-- ==== Sys2Proof/Laws/Moves.lean ====
section
/-! SUPPORT. What pausing, moving, staging, the lintel and scheduling can do. -/
set_option linter.unusedTactic false
set_option linter.unreachableTactic false
set_option linter.unusedSimpArgs false
set_option linter.unusedVariables false
namespace Sys2Proof.Machine
open Sys2Proof

theorem State.sealVerdict_within (step : Nat) (pass : Bool) (s : State) : s.Within [.out, .str, .sto] (State.sealVerdict step pass s) := by
  unfold State.sealVerdict
  repeat' first
    | with_reducible apply State.Within.refl
    | (with_reducible apply State.Within.step (State.onStream_within ..)) <;> try decide
    | (with_reducible apply State.Within.step (State.setChain_within ..)) <;> try decide
    | (with_reducible apply State.Within.step (State.send_within ..)) <;> try decide
    | (with_reducible apply State.Within.foldl) <;> try intro _ _
    | with_reducible apply State.Within.ite
    | dsimp only
    | split

theorem State.voidChoices_within (x : Step) (s : State) : s.Within [.out, .freeCtr, .ing, .egr, .str, .mem] (State.voidChoices x s) := by
  unfold State.voidChoices
  repeat' first
    | with_reducible apply State.Within.refl
    | (with_reducible apply State.Within.step (State.onStream_within ..)) <;> try decide
    | (with_reducible apply State.Within.step (State.refuse_within ..)) <;> try decide
    | (with_reducible apply State.Within.step (State.onStr_within ..)) <;> try decide
    | (with_reducible apply State.Within.foldl) <;> try intro _ _
    | with_reducible apply State.Within.ite
    | dsimp only
    | split

theorem State.voidStep_within (own : Bool) (step : Nat) (s : State) : s.Within [.out, .freeCtr, .ing, .egr, .str, .sch, .sto, .mem] (State.voidStep own step s) := by
  unfold State.voidStep
  repeat' first
    | with_reducible apply State.Within.refl
    | (with_reducible apply State.Within.step (State.onStep_within ..)) <;> try decide
    | (with_reducible apply State.Within.step (State.sealVerdict_within ..)) <;> try decide
    | (with_reducible apply State.Within.step (State.emits_within ..)) <;> try decide
    | (with_reducible apply State.Within.step (State.onSch_within ..)) <;> try decide
    | (with_reducible apply State.Within.step (State.voidChoices_within ..)) <;> try decide
    | (with_reducible apply State.Within.step (State.emit_within ..)) <;> try decide
    | (with_reducible apply State.Within.foldl) <;> try intro _ _
    | with_reducible apply State.Within.ite
    | dsimp only
    | split

theorem State.dropHeld_within (p : Sealed) (s : State) : s.Within [.cas] (State.dropHeld p s) := by
  unfold State.dropHeld
  repeat' first
    | with_reducible apply State.Within.refl
    | (with_reducible apply State.Within.step (State.onCas_within ..)) <;> try decide
    | (with_reducible apply State.Within.foldl) <;> try intro _ _
    | with_reducible apply State.Within.ite
    | dsimp only
    | split

theorem State.discardEntry_within (p : Sealed) (s : State) : s.Within [.img, .str, .sto, .ber, .cas] (State.discardEntry p s) := by
  unfold State.discardEntry
  repeat' first
    | with_reducible apply State.Within.refl
    | (with_reducible apply State.Within.step (State.rollback_within ..)) <;> try decide
    | (with_reducible apply State.Within.step (State.dropStop_within ..)) <;> try decide
    | (with_reducible apply State.Within.step (State.dropHeld_within ..)) <;> try decide
    | (with_reducible apply State.Within.step (State.onStr_within ..)) <;> try decide
    | (with_reducible apply State.Within.foldl) <;> try intro _ _
    | with_reducible apply State.Within.ite
    | dsimp only
    | split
================================
## [WORK INSTRUCTIONS]
The lines above, starting at the one with "set_option linter.unusedVariables false" and ending at the one with "(State.voidChoices_within ..)) <;> try decide", are the only ones to return, exactly as written.

## [SOLVED PROBLEM]
set_option linter.unusedVariables false
namespace Sys2Proof.Machine
open Sys2Proof

theorem State.sealVerdict_within (step : Nat) (pass : Bool) (s : State) : s.Within [.out, .str, .sto] (State.sealVerdict step pass s) := by
  unfold State.sealVerdict
  repeat' first
    | with_reducible apply State.Within.refl
    | (with_reducible apply State.Within.step (State.onStream_within ..)) <;> try decide
    | (with_reducible apply State.Within.step (State.setChain_within ..)) <;> try decide
    | (with_reducible apply State.Within.step (State.send_within ..)) <;> try decide
    | (with_reducible apply State.Within.foldl) <;> try intro _ _
    | with_reducible apply State.Within.ite
    | dsimp only
    | split

theorem State.voidChoices_within (x : Step) (s : State) : s.Within [.out, .freeCtr, .ing, .egr, .str, .mem] (State.voidChoices x s) := by
  unfold State.voidChoices
  repeat' first
    | with_reducible apply State.Within.refl
    | (with_reducible apply State.Within.step (State.onStream_within ..)) <;> try decide
    | (with_reducible apply State.Within.step (State.refuse_within ..)) <;> try decide
    | (with_reducible apply State.Within.step (State.onStr_within ..)) <;> try decide
    | (with_reducible apply State.Within.foldl) <;> try intro _ _
    | with_reducible apply State.Within.ite
    | dsimp only
    | split

theorem State.voidStep_within (own : Bool) (step : Nat) (s : State) : s.Within [.out, .freeCtr, .ing, .egr, .str, .sch, .sto, .mem] (State.voidStep own step s) := by
  unfold State.voidStep
  repeat' first
    | with_reducible apply State.Within.refl
    | (with_reducible apply State.Within.step (State.onStep_within ..)) <;> try decide
    | (with_reducible apply State.Within.step (State.sealVerdict_within ..)) <;> try decide
    | (with_reducible apply State.Within.step (State.emits_within ..)) <;> try decide
    | (with_reducible apply State.Within.step (State.onSch_within ..)) <;> try decide
    | (with_reducible apply State.Within.step (State.voidChoices_within ..)) <;> try decide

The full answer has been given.